/-- A master that is not frozen stages an image, or loses the slot's. -/
theorem exec_fwImageStage (hagent : s.ev.agent ≤ 1) (hopen : s.isFrozen s.ev.agent = false) (hslot : s.ev.agent = 1 ∨ s.service.slotUsable = true) :
    exec .fwImageStage s = .next (if s.ev.fails then ((s.imageLost false).runNcfg (s.imageLost false).ops.length).wake
      else if imageOk s.ev.image then
        s.setService (fun v => { v with images := v.images ++ [s.ev.image], staged := some (v.images.length + 1), slotUsable := true })
      else ((s.imageLost s.service.slotUsable).runNcfg (s.imageLost s.service.slotUsable).ops.length).wake) := by
  have husable : (s.ev.agent == 0 && !s.service.slotUsable) = false := by
    obtain h | h := hslot
    · rw [h]; rfl
    · rw [h, Bool.not_true, Bool.and_false]
  rw [← State.discardImage_eq, ← State.discardImage_eq]
  change execFwImageStage s = _
  unfold execFwImageStage
  simp only [Nat.not_lt.mpr hagent, hopen, husable, if_false, Bool.false_eq_true]
  split
  · rfl
  · split <;> rfl

/-- The host cannot stage an image in a slot that is unusable. -/
theorem exec_fwImageStage_unusable (hagent : s.ev.agent = 0) (hopen : s.isFrozen 0 = false) (hslot : s.service.slotUsable = false) :
    exec .fwImageStage s = .next (s.send .imageRefused) := by
  change execFwImageStage s = _
  unfold execFwImageStage
  simp only [hagent, hopen, hslot, Nat.not_lt_zero, if_false, Bool.false_eq_true, beq_self_eq_true, Bool.not_false, Bool.and_self, if_true]

theorem exec_fwUnitActivate (hstaged : s.service.staged = some n) (hunit : unitExists s.ev.unit = true) :
    exec .fwUnitActivate s = .next (s.activate n s.ev.unit) := by
  change execFwUnitActivate s = _
  unfold execFwUnitActivate
  simp only [hstaged, hunit, if_true]

/-- The firmware controller runs no operation. -/
theorem State.opsOf_controller (s : State) : s.opsOf .controller = [] := by
  have hunit : ∀ o, (s.unitOf o == FwUnit.controller) = false := fun o => by
    unfold State.unitOf
    split
    · rfl
    · split <;> rfl
  unfold State.opsOf
  rw [List.filter_eq_nil_iff.mpr fun o _ => by rw [hunit o]; exact Bool.false_ne_true]
  rfl

theorem State.activate_controller (hfree : s.service.quiesce.find? (fun q => q.1 == .controller) = none) :
    s.activate n .controller = s.runImage n .controller := by
  unfold State.activate
  simp only [hfree, State.opsOf_controller, List.isEmpty_nil, if_true]

/-- A core without a gang has nothing to clear. -/
theorem State.clearCore_none {c : Nat} (h : s.gangsOn c = []) : s.clearCore c = s := by
  unfold State.clearCore
  rw [h]
  rfl

theorem State.activate_core {c : Nat} (h : s.gangsOn c = []) : s.activate n (.core c) = (s.runImage n (.core c)).wake := by
  unfold State.activate
  simp only [State.clearCore_none h, h, List.isEmpty_nil, if_true]
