-- ==== Sys2Proof/Syntax.lean ====
section
/-! DEFINITION. Syntax.lean: the instructions, one constructor per row of spec/opcode_table.json (spec/30_encoding.md R73), with the ignored fields of R74 kept so that a word is never forgotten. -/

namespace Sys2Proof

/-- An instruction. `x`, `y` are register numbers, `kk` an immediate byte, `nnn` an address, `n` a height (R71). -/
inductive Instr where
  /-- `00E0` CLS (R190) -/
  | cls
  /-- `00EE` RET (R120) -/
  | ret
  /-- `1nnn` JP addr (R121) -/
  | jp (nnn : Addr)
  /-- `2nnn` CALL addr (R122) -/
  | call (nnn : Addr)
  /-- `3xkk` SE Vx, byte (R124) -/
  | seByte (x : Nibble) (kk : Byte)
  /-- `4xkk` SNE Vx, byte (R125) -/
  | sneByte (x : Nibble) (kk : Byte)
  /-- `5xy_` SE Vx, Vy (R126); `z` is the ignored `op[3:0]` -/
  | seReg (x y z : Nibble)
  /-- `6xkk` LD Vx, byte (R142) -/
  | ldByte (x : Nibble) (kk : Byte)
  /-- `7xkk` ADD Vx, byte (R143) -/
  | addByte (x : Nibble) (kk : Byte)
  /-- `8xy0` LD Vx, Vy (R144) -/
  | ldReg (x y : Nibble)
  /-- `8xy1` OR Vx, Vy (R145) -/
  | orReg (x y : Nibble)
  /-- `8xy2` AND Vx, Vy (R146) -/
  | andReg (x y : Nibble)
  /-- `8xy3` XOR Vx, Vy (R147) -/
  | xorReg (x y : Nibble)
  /-- `8xy4` ADD Vx, Vy (R148) -/
  | addReg (x y : Nibble)
  /-- `8xy5` SUB Vx, Vy (R149) -/
  | subReg (x y : Nibble)
  /-- `8xy6` SHR Vx (R150); `y` is ignored -/
  | shr (x y : Nibble)
  /-- `8xy7` SUBN Vx, Vy (R151) -/
  | subnReg (x y : Nibble)
  /-- `8xyE` SHL Vx (R152); `y` is ignored -/
  | shl (x y : Nibble)
  /-- `9xy_` SNE Vx, Vy (R127); `z` is the ignored `op[3:0]` -/
  | sneReg (x y z : Nibble)
  /-- `Annn` LD I, addr (R170) -/
  | ldI (nnn : Addr)
  /-- `Bnnn` JP V0, addr (R123) -/
  | jpV0 (nnn : Addr)
  /-- `Cxkk` RND Vx, byte (R154) -/
  | rnd (x : Nibble) (kk : Byte)
  /-- `Dxyn` DRW Vx, Vy, nibble (R193) -/
  | drw (x y n : Nibble)
  /-- `Ex9E` SKP Vx (R213) -/
  | skp (x : Nibble)
  /-- `ExA1` SKNP Vx (R214) -/
  | sknp (x : Nibble)
  /-- `Fx07` LD Vx, DT (R210) -/
  | ldVxDt (x : Nibble)
  /-- `Fx0A` LD Vx, K (R215) -/
  | ldVxK (x : Nibble)
  /-- `Fx15` LD DT, Vx (R211) -/
  | ldDtVx (x : Nibble)
  /-- `Fx18` LD ST, Vx (R212) -/
  | ldStVx (x : Nibble)
  /-- `Fx1E` ADD I, Vx (R171) -/
  | addI (x : Nibble)
  /-- `Fx29` LD F, Vx (R172) -/
  | ldF (x : Nibble)
  /-- `Fx33` LD B, Vx (R173) -/
  | ldB (x : Nibble)
  /-- `Fx55` LD [I], Vx (R174) -/
  | ldMemVx (x : Nibble)
  /-- `Fx65` LD Vx, [I] (R175) -/
  | ldVxMem (x : Nibble)
  /-- every other word `w`: the no-op (R128) -/
  | noOp (w : Word)
  deriving DecidableEq, Repr

end Sys2Proof
end

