-- ==== Sys2Proof/Machine/Display.lean ====
section
/-! DEFINITION. Machine/Display.lean: the display compositor and the two display instructions, spec/44_display.md R190-R193. -/

namespace Sys2Proof.Machine

/-- CLS (R190). -/
def execCls (s : State) : Host.Outcome State Fault Refusal := .next { s with disp := blankDisplay }

/-- Row `y + r` of the display, modulo 32 (R191, R192). -/
def wrapRow (y r : Nat) : Fin 32 := ⟨(y + r) % 32, Nat.mod_lt _ (by decide)⟩

/-- Column `x + b` of the display, modulo 64 (R191, R192). -/
def wrapCol (x b : Nat) : Fin 64 := ⟨(x + b) % 64, Nat.mod_lt _ (by decide)⟩

/-- What the compositor works on: the display and the collision flag. -/
structure Canvas where
  disp : Display
  collision : Bool
  deriving DecidableEq, Repr

/-- A 1 bit toggles its pixel; a pixel that was on sets the collision flag (R191, R192). -/
def toggle (row : Fin 32) (col : Fin 64) (c : Canvas) : Canvas :=
  { disp := setPixel c.disp row col (!pixel c.disp row col), collision := c.collision || pixel c.disp row col }

/-- One row of a sprite: bit 7 at column `x`, bit 0 at column `x + 7` (R191, R192, D14). The list holds the bit numbers `b` still to draw. -/
def drawBits (row : Fin 32) (x : Nat) (byte : Byte) : List Nat → Canvas → Canvas
  | [], c => c
  | b :: bs, c => drawBits row x byte bs (if byte.getLsbD (7 - b) then toggle row (wrapCol x b) c else c)

/-- The rows of a sprite from row `r` on, one byte each (R191). -/
def drawRows (x y : Nat) : Nat → List Byte → Canvas → Canvas
  | _, [], c => c
  | r, byte :: rest, c => drawRows x y (r + 1) rest (drawBits (wrapRow y r) x byte (List.range 8) c)

/-- `draw_sprite` on bytes already read (R191): the new display and the collision flag. -/
def drawSprite (d : Display) (rows : List Byte) (x y : Nat) : Canvas := drawRows x y 0 rows { disp := d, collision := false }

/-- DRW Vx, Vy, nibble (R193): VF is written on every draw; a height of 0 draws nothing (D15). -/
def execDrw (x y n : Nibble) (s : State) : Host.Outcome State Fault Refusal :=
  checkedAccess (.drw x y n) n.toNat s fun t =>
    let c := drawSprite t.disp (readBytes t.mem t.base n.toNat) (t.getV x).toNat (t.getV y).toNat
    { t with disp := c.disp }.setV regVF (flagByte c.collision)

end Sys2Proof.Machine
end

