-- ==== Sys2Proof/Machine/Dispatch.lean ====
section
/-! DEFINITION. Machine/Dispatch.lean: Execute (spec/40_cycle.md R103), one arm per instruction. -/

namespace Sys2Proof.Machine

def exec (i : Instr) (s : State) : Host.Outcome State Fault Refusal :=
  match i with
  | .cls => Sys2Proof.Machine.execCls s
  | .ret => Sys2Proof.Machine.execRet s
  | .jp nnn => Sys2Proof.Machine.execJp nnn s
  | .call nnn => Sys2Proof.Machine.execCall nnn s
  | .seByte x kk => Sys2Proof.Machine.execSeByte x kk s
  | .sneByte x kk => Sys2Proof.Machine.execSneByte x kk s
  | .seReg x y z => Sys2Proof.Machine.execSeReg x y z s
  | .ldByte x kk => Sys2Proof.Machine.execLdByte x kk s
  | .addByte x kk => Sys2Proof.Machine.execAddByte x kk s
  | .ldReg x y => Sys2Proof.Machine.execLdReg x y s
  | .orReg x y => Sys2Proof.Machine.execOrReg x y s
  | .andReg x y => Sys2Proof.Machine.execAndReg x y s
  | .xorReg x y => Sys2Proof.Machine.execXorReg x y s
  | .addReg x y => Sys2Proof.Machine.execAddReg x y s
  | .subReg x y => Sys2Proof.Machine.execSubReg x y s
  | .shr x y => Sys2Proof.Machine.execShr x y s
  | .subnReg x y => Sys2Proof.Machine.execSubnReg x y s
  | .shl x y => Sys2Proof.Machine.execShl x y s
  | .sneReg x y z => Sys2Proof.Machine.execSneReg x y z s
  | .ldI nnn => Sys2Proof.Machine.execLdI nnn s
  | .jpV0 nnn => Sys2Proof.Machine.execJpV0 nnn s
  | .rnd x kk => Sys2Proof.Machine.execRnd x kk s
  | .drw x y n => Sys2Proof.Machine.execDrw x y n s
  | .skp x => Sys2Proof.Machine.execSkp x s
  | .sknp x => Sys2Proof.Machine.execSknp x s
  | .ldVxDt x => Sys2Proof.Machine.execLdVxDt x s
  | .ldVxK x => Sys2Proof.Machine.execLdVxK x s
  | .ldDtVx x => Sys2Proof.Machine.execLdDtVx x s
  | .ldStVx x => Sys2Proof.Machine.execLdStVx x s
  | .addI x => Sys2Proof.Machine.execAddI x s
  | .ldF x => Sys2Proof.Machine.execLdF x s
  | .ldB x => Sys2Proof.Machine.execLdB x s
  | .ldMemVx x => Sys2Proof.Machine.execLdMemVx x s
  | .ldVxMem x => Sys2Proof.Machine.execLdVxMem x s
  | .noOp w => Sys2Proof.Machine.execNoOp w s

end Sys2Proof.Machine
end

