-- ==== Sys2Proof/Tests/Slice0.lean ====
section
/-! SUPPORT. Tests/Slice0.lean: this package's own tests. The expected values are those of spec/95_test_vectors.md (the vector is named in the test's comment) or are written out from spec/30_encoding.md; the witness_ theorems show concrete states and operands that meet the hypotheses of a statement. -/

namespace Sys2Proof.Tests

open Sys2Proof.Machine

/-! ## Helpers -/

/-- One step on the word `w` placed at `pc`. -/
def runWord (w : Nat) (s : State) : Option State :=
  match step (s.withFetchWord 16 w) with
  | .next t => some t
  | _ => none

/-- The state after reset with two registers set. -/
def withRegs (x : Nibble) (a : Byte) (y : Nibble) (b : Byte) : State := (State.reset.setV x a).setV y b

/-- Two registers after one step on `w`. -/
def regsAfter (w : Nat) (s : State) (x y : Nibble) : Option (Byte × Byte) := (runWord w s).map fun t => (t.getV x, t.getV y)

/-- `pc` after one step on `w`. -/
def pcAfter (w : Nat) (s : State) : Option Word := (runWord w s).map fun t => t.pc

/-- The fault recorded by one step on `w`. -/
def faultAfter (w : Nat) (s : State) : Option FaultRecord := (runWord w s).bind fun t => t.fault

/-- The state after reset with `I` set. -/
def atIndex (i : Word) : State := { State.reset with regI := i }

/-- The bytes at `a`, `a + 1`, `a + 2` after one step on `w`. -/
def bytesAfter (w : Nat) (s : State) (a : Nat) : Option (List Byte) := (runWord w s).map fun t => readBytes t.mem a 3

/-- The state after reset with one key pressed. -/
def pressing (k : Nibble) (s : State) : State := setKey k true s

/-! ## Well-formedness: the one check, and a term it refuses -/

theorem test_noOp_of_an_unrecognised_word_is_wellFormed : (Instr.noOp 0x0123).wellFormed = true := by decide

theorem test_noOp_of_a_recognised_word_is_refused :
    (Instr.noOp 0x00E0).wellFormed = false ∧ (Instr.noOp 0x1200).wellFormed = false ∧
    (Instr.noOp 0x8124).wellFormed = false ∧ (Instr.noOp 0xE19E).wellFormed = false ∧
    (Instr.noOp 0xF265).wellFormed = false := by decide

theorem test_every_other_instruction_is_wellFormed : (Instr.drw 1 2 5).wellFormed = true := by decide

/-! ## Decoding: a word of each row, its bits written out from the row's pattern -/

theorem test_decode_control :
    decodeWord 0b0000000011101110 = .ret ∧ decodeWord 0b0001001000110100 = .jp 0x234 ∧
    decodeWord 0b0010001100000000 = .call 0x300 ∧ decodeWord 0b0011001100010000 = .seByte 3 0x10 ∧
    decodeWord 0b0100001100010001 = .sneByte 3 0x11 ∧ decodeWord 0b0101000100100000 = .seReg 1 2 0 ∧
    decodeWord 0b0101000100100001 = .seReg 1 2 1 ∧ decodeWord 0b1001000100101111 = .sneReg 1 2 15 ∧
    decodeWord 0b1011001100000000 = .jpV0 0x300 := by decide

theorem test_decode_alu :
    decodeWord 0b0110101000000010 = .ldByte 10 2 ∧ decodeWord 0b0111000100100000 = .addByte 1 0x20 ∧
    decodeWord 0b1000000100100000 = .ldReg 1 2 ∧ decodeWord 0b1000000100100001 = .orReg 1 2 ∧
    decodeWord 0b1000000100100010 = .andReg 1 2 ∧ decodeWord 0b1000000100100011 = .xorReg 1 2 ∧
    decodeWord 0b1000000100100100 = .addReg 1 2 ∧ decodeWord 0b1000000100100101 = .subReg 1 2 ∧
    decodeWord 0b1000000100100110 = .shr 1 2 ∧ decodeWord 0b1000000100100111 = .subnReg 1 2 ∧
    decodeWord 0b1000000100101110 = .shl 1 2 ∧ decodeWord 0b1100000100001111 = .rnd 1 0x0F := by decide

theorem test_decode_index_and_memory :
    decodeWord 0b1010001100000000 = .ldI 0x300 ∧ decodeWord 0b1111001000011110 = .addI 2 ∧
    decodeWord 0b1111001100101001 = .ldF 3 ∧ decodeWord 0b1111000000110011 = .ldB 0 ∧
    decodeWord 0b1111001001010101 = .ldMemVx 2 ∧ decodeWord 0b1111001001100101 = .ldVxMem 2 := by decide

### Your objective
Looking through the listing above, state how many of its lines contain the string "seReg". Write only the number.

### Result of this exercise
4